Vipers! wretches! Of earth the filth and scum!
Would heav’n, in wrath, might strike the monsters dumb—
That heaviest curse that can on mortals come—
Had I ordained the building of this planet,
Or been consulted ere the Lord began it,
The universe one station would have seen
Of man and man’s belongings bare and clean;
One place where free’d from plagues to craze and pester,
Woman might dwell with nothing to molest her.
Where hairy lips should never scratch our noses,
Or kisses paint our damask cheeks like roses—
With pepper cheap and vinegar at will,
With none to order woman to be still,
With muddy boots and curling smoke no more
To spoil the curtains or bedaub the floor,
With flies and filth and hourly sweeping banished,
And e’en the ground of crystal, smooth and planished—
No living thing, save woman, clean and clever,
To sit alone forever and forever—
With absolutely naught to curb or fetter
Can mortal maid expect or ask for better.

But ah! when once the fates such offers spurn
The golden moment never can return!
Such sad mistake no effort can repair!
There’s no reprieve! we’re doomed to grin and bear!
At least, while selfish men control and own us,
They can’t obtain my plan without a bonus.
The sole resort is, by concerted movement,
To force adoption of that grand improvement,
Before this honorable body stated,
In sev’ral resolutions just related.
Dear Sisters!
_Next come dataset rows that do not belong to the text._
/-- Settles O20: the block runs the word, and the decoder refuses it. -/
theorem illegalWordCompletes : Obligations.IllegalWordCompletes := by
  unfold Obligations.IllegalWordCompletes
  intro s v hp hr hv h0 h1 h2 h3
  have hillegal : ∀ i, v ≠ encode i
    | .nop => h0
    | .encode => h1
    | .decode => h2
    | .clear => h3
  refine ⟨fun ts ht => ?_, fun ht => ?_⟩
  · rw [step_of_blockTurn hp hr hv ht, runWord_illegal hillegal]
    rfl
  · rw [step_of_noTurn hp hr hv ht, runWord_illegal hillegal]
    rfl

theorem withFetchWord_eq (s : State) (w : Word) : s.withFetchWord 32 w.toNat = s.withCommand w := by
  rw [State.withFetchWord, Nat.mod_eq_of_lt w.isLt, BitVec.ofNat_toNat, BitVec.setWidth_eq]

/-- Settles O49: the block runs the word, and the decoder answers the command; a word the host places
is in flight with no turn left. -/
theorem stepRunsDecodedCommand : Obligations.StepRunsDecodedCommand := by
  unfold Obligations.StepRunsDecodedCommand
  intro s i w hp hi
  refine ⟨fun hr hw => ⟨fun ts ht => ?_, fun ht => ?_⟩, ?_⟩
  · rw [step_of_blockTurn hp hr hw ht, runWord_of_decode hi]
  · rw [step_of_noTurn hp hr hw ht, runWord_of_decode hi]
  · rw [withFetchWord_eq, step_of_noTurn (s := s.withCommand w) hp rfl rfl rfl, runWord_of_decode hi]

end Sys2Proof.Machine
end

section
/-! SUPPORT. The last invariants of every step, the memory form and the held reset, and what an idle block
and a host leave of the interrupt and the error record (R238 to R241, R260, R262). -/

namespace Sys2Proof.Machine

/-! ### The form of the byte memories -/

/-- R78: the one memory a host writes is IN_MEM, a word at a time. -/
theorem write_inMem_wf {v : Word} {s s' : State} {t : Target} (hm : s.inMem.wf)
    (h : t.write v s = some s') : s'.inMem.wf := by
  obtain ⟨-, rfl⟩ | ⟨-, rfl⟩ | ⟨-, rfl⟩ | ⟨-, rfl⟩ | ⟨-, rfl⟩ | ⟨_, _, -, rfl⟩ | ⟨w, -, rfl⟩ :=
    write_cases h
  case inr.inr.inr.inr.inr.inr => exact ByteMem.setWord_wf hm w v
  all_goals exact hm

theorem Completes.memoryCanonical {s t : State} (h : s.MemoryCanonical) (hc : Completes s t) :
    t.MemoryCanonical := by
  obtain ⟨hi, ho⟩ := h
  cases hc with
  | flagsOnly c x _ => exact ⟨hi, ho⟩
  | cleared => exact ⟨hi, ho⟩
  | encoded => exact ⟨hi, packInput_wf (encodeCodes s) (inputBytes s) ho⟩
  | decoded n out hs => exact ⟨hi, scan_wf _ _ _ _ _ ho hs⟩
  | scanFailed e pos _ => exact ⟨hi, ByteMem.any_wf _⟩

theorem memoryCanonical_invariant : StepInvariant State.MemoryCanonical where
  agents _ _ h := { h with }
  draw h := { h with }
  write _ h hw := by
    obtain ⟨hi, ho⟩ := h
    exact ⟨write_inMem_wf hi hw, by rw [write_frame hw]; exact ho⟩
  completes _ h hc := hc.memoryCanonical h
  reset level _ := (resetStep_atReset level _).memoryCanonical

/-- Settles O55: a host's word, the packer and the scan write bytes in place by index, and a memory made
`any` lists none. -/
theorem stepKeepsMemoryCanonical : Obligations.StepKeepsMemoryCanonical :=
  fun _ _ h hs => memoryCanonical_invariant.step h hs

/-! ### The held reset (R260) -/

theorem write_rst {v : Word} {s s' : State} {t : Target} (h : t.write v s = some s') :
    s'.rst = s.rst := by
  rw [write_frame h]

theorem Completes.rst {s t : State} (h : Completes s t) : t.rst = s.rst := by
  cases h <;> rfl

theorem resetHeld_of_released {s : State} (h : s.rst = false) : s.ResetHeld :=
  fun hr => by simp [h] at hr

theorem resetHeld_invariant : StepInvariant State.ResetHeld where
  agents _ _ h hr := { h hr with }
  draw h hr := { h hr with }
  write hr _ hw := resetHeld_of_released ((write_rst hw).trans hr)
  completes hr _ hc := resetHeld_of_released (hc.rst.trans hr)
  reset level _ _ := resetStep_atReset level _

/-- Settles O59: an agent that changes block state moves only with `rst` released, which it leaves so, and
a turn of `rst` leaves the reset values. -/
theorem stepKeepsResetHeld : Obligations.StepKeepsResetHeld :=
  fun _ _ h hs => resetHeld_invariant.step h hs

/-! ### The error record (R238, R241) -/

/-- Of the accepted writes only an issue touches the error record, and it takes PHASE from idle. -/
theorem write_keeps_error {v : Word} {s s' : State} {t : Target} (hb : s.busy = false)
    (h : t.write v s = some s') : s'.errInfo = s.errInfo ∧
      (s'.phase = s.phase → s'.err = s.err ∧ s'.errCode = s.errCode) := by
  refine ⟨by rw [write_frame h], fun hp => ?_⟩
  obtain ⟨-, rfl⟩ | ⟨-, rfl⟩ | ⟨-, rfl⟩ | ⟨-, rfl⟩ | ⟨-, rfl⟩ | ⟨_, _, -, rfl⟩ | ⟨_, -, rfl⟩ :=
    write_cases h
  case inl => simp [busy_of_busy hp.symm] at hb
  all_goals exact ⟨rfl, rfl⟩

theorem perform_keeps_error (x : Transaction) (s : State) :
    (perform x s).2.errInfo = s.errInfo ∧
      ((perform x s).2.phase = s.phase →
        (perform x s).2.err = s.err ∧ (perform x s).2.errCode = s.errCode) := by
  cases x with
  | read a => rw [perform, hostRead_frame]; exact ⟨rfl, fun _ => ⟨rfl, rfl⟩⟩
  | write a v =>
    rw [perform]
    obtain h | ⟨_, _, -, hb, hw, h⟩ := hostWrite_cases a v s <;> rw [h]
    · exact ⟨rfl, fun _ => ⟨rfl, rfl⟩⟩
    · exact write_keeps_error hb hw

/-- Settles O46: a host step is nothing, a move of the host alone, or a transaction. -/
theorem errorStaysUntilNextCommand : Obligations.ErrorStaysUntilNextCommand := by
  unfold Obligations.ErrorStaysUntilNextCommand
  intro s
  obtain h | ⟨h', h⟩ | ⟨x, h', -, h⟩ := hostStep_cases s <;> rw [h]
  · exact ⟨rfl, fun _ => ⟨rfl, rfl⟩⟩
  · exact ⟨rfl, fun _ => ⟨rfl, rfl⟩⟩
  · exact perform_keeps_error x s

/-! ### The interrupt, and an idle block -/

/-- Settles O45: DONE falls at a STATUS write with bit 1, at an issue and at a reset, and IRQ_EN takes
bit 0 of a CTRL write. -/
theorem interruptClears : Obligations.InterruptClears := by
  unfold Obligations.InterruptClears
  intro s v hs
  obtain ⟨hstatus, hctrl, -, -⟩ := registerWrites s v hs
  obtain ⟨-, -, hissue⟩ := cmdWriteIssues s v hs
  refine ⟨fun hv => ?_, hissue, fun hv => ?_, fun level => rfl, by rw [hostRead_state_idle hs]⟩
  · rw [hstatus, hv]
    rfl
  · rw [hctrl, hv]
    exact Bool.and_false _

/-- R203: with no command in flight the BLOCK has no step, whatever the level of `rst`. -/
theorem blockStep_idle {s : State} (h : s.phase = .idle) : blockStep s = .next s := by
  simp [blockStep, h]

/-- Settles O51: the turn taken from the schedule is an idle block's. -/
theorem idleBlockDoesNothing : Obligations.IdleBlockDoesNothing := by
  unfold Obligations.IdleBlockDoesNothing
  intro s ts hp hs ht
  rw [step_eq s hp, nextTurn_of_turns ht]
  exact blockStep_idle (s := { s with turns := ts }) hs

end Sys2Proof.Machine
end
Do you rightly comprehend
Of cruel man the purpose, aim, and end?
Have you observed how from the first beginning,
He schemed to catch unhappy women sinning?
That, while confused and blind with fright and wonder
He might the more completely them under?
And ever since contrives to lord it o’er ’em
By holding up that “lapsus in torrorum
With full intent I solemnly believe
To terminate our sex at mother Eve;
And equally perpetuate his own
By forcing us to carry boys alone?
Whether ’twas accident or nice design
That ultimately saved the female line
And keeps it, holy records fail to show.
Perhaps, one of the “lost arts”—this I know;—
Such confidence have I in female cunning,—
If woman willed to keep the girls-a-running
And stupid man refused his aid about it,
She’d find some easy way to do without it.
Retaliation is a law of “natur,”
Which was decreed by the benign Creator,
Or stated by some holy commentator,
And must be right. I therefore recommend
Such measures be adopted as shall end
In making man, the author of our woes,
A “lusus naturae,” the pride of shows.
No more let children male encumber earth
But strangle at, or just before their birth.